New report: Keystone XL will undermine U.S. energy security
Posted January 18, 2012
NRDC and Oil Change International released a report today showing that the proposed Keystone XL tar sands pipeline would undermine U.S. energy security and increase the price of Canadian crude. Canada doesn’t produce enough crude to fill the pipelines it already has. In fact, crude export pipelines to the United States are currently running half empty. That means that another pipeline isn’t going to bring more oil into the United States – it’s just going to take the oil that was already coming to a different place. Keystone XL will take oil from the Midwest to the Gulf Coast – where it can be sold on the international market where the price for many petroleum products is higher. Exporting Canadian crude at higher prices on the world market may increase profits for the tar sands industry, but it undermines U.S. energy security and increases prices for American consumers. True energy security and economic progress for the United States can be achieve by developing advanced car and clean energies technologies. This route takes us to millions of new jobs and clean air benefits, making our nation a leader in the international clean energy market.

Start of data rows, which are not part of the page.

-- ==== Sys2Proof/Machine/Tick.lean ====
section
/-!
DEFINITION. One tick of the cadence counter: what an idle step does, the commands having no row for it (R312, Table 17-11; log 11).
-/

namespace Sys2Proof.Machine

open Sys2Proof

/-- A 64-bit count of 4,096 ct units grows by one where `on` holds. -/
def State.countUnit (s : State) (lo : Nat) (on : Bool) : State := if on then s.count64 .pwr lo (lo + 4) 1 else s

/-- Every 4,096 ct: the time of each throttle reason in force, and of a broken plumb envelope (Table 17-11). -/
def State.countTimes (s : State) : State :=
  let w := s.preg .pwr 0x140
  let s := (List.range 12).foldl (fun s r => s.countUnit (0x180 + 8 * r) (wbit w r)) s
  s.countUnit 0x148 (wbit (s.preg .pwr 0x144) 31)

/-- The control core of every bay that presents cores counts its heartbeat, at least once every 4,096 ct: how often is not stated (R44; log 253). -/
def State.heartbeats (s : State) : State :=
  (List.range 16).foldl (fun s b => if s.absent b then s else (s.countWrap (.bay b) 0x120 (1 + Config.freeNat s.freeCtr % (2 ^ 32 - 1))).useFree) s

/-- The counter runs from power-up on while the rails stand (R312). -/
def State.ticking (s : State) : Bool := s.life != .held && s.life != .down

/-- One tick: the counter, the counts of time, and the requests that had to wait for a tick (R419). -/
def State.tick (s : State) : State :=
  if !s.ticking then s
  else
    let s := { s with now := s.now + 1 }
    let s := if s.nowN % 4096 = 0 then s.countTimes.heartbeats else s
    s.pump

end Sys2Proof.Machine
end

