-- ==== Sys2Proof/Machine/Core.lean ====
section
/-!
DEFINITION. The machine as the host runs it.
-/

def Sys2Proof.core : Host.Core :=
  { State := Sys2Proof.Machine.State
    Fault := Sys2Proof.Machine.Fault
    Refusal := Sys2Proof.Machine.Refusal
    step := Sys2Proof.Machine.step
    reset := Sys2Proof.Machine.State.reset }
end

Here is a summary some of the report’s findings:
Keystone XL will not bring additional oil into the United States. Existing crude pipelines from Canada are half empty right now. Canada doesn’t produce enough oil to fill them and isn’t expected to for more than a decade. If Canada had more oil to send to the United States, it would already be doing so.
Keystone XL is a pipeline through the United States, not to it. The vast majority of Canada’s export pipelines go to refineries in the U.S. Midwest. These refineries sell gasoline, diesel and motor oil to American consumers. Keystone XL will divert up to 830,000 barrels a day of oil from the Midwest, sending it instead to the Gulf Coast and the international market.
Gulf Coast refineries have tax incentives to sell refined products to international customers. Refineries in the Gulf Coast are engaged in an active export business – they sell more than 2.2 million barrels of refined products a day to the international market. That’s almost three times as much as Keystone XL would carry at full capacity. In fact, because these refineries are located Foreign Trade Zones, they won’t have to pay U.S. duty taxes if they sell to foreign customers.
Keystone XL will increase Midwestern oil prices. In the Midwest, American consumers are the primary market for refined products. Keystone XL will draw Canadian oil away from the Midwest and give it access to the international market in the Gulf – and the international price for many refined products is significantly higher than the U.S. price. TransCanada has acknowledges this, estimating that Keystone XL would increase the price the United States paid for Canadian crude by between $2 billion and $3.9 billion a year.
Canadian oil doesn’t protect the United States from oil shocks. Canadian oil production has no spare capacity – if something happens abroad to increase oil prices, Canada can’t turn the tap to increase U.S. oil supply. As the Canadian government has stated itself, it takes the global price of crude oil, it doesn’t make it. The only way to insulate the United States from the vagaries of unstable oil producers is to reduce its reliance on crude oil.
Clean energy technologies can put Americans back to work and provide real energy security for the United States. Over the next twenty years, the United States could reduce its oil consumption by 5.7 million barrels a day by adopting an Oil Savings Plan. These policies simply promote technologies that exist today – adopting measures to build more fuel efficient vehicles, better community planning and public transit, and using cleaner fuels. These would save U.S. consumers could save over $200 billion a year while putting American back to work manufacturing solutions to high gas prices and unstable oil markets.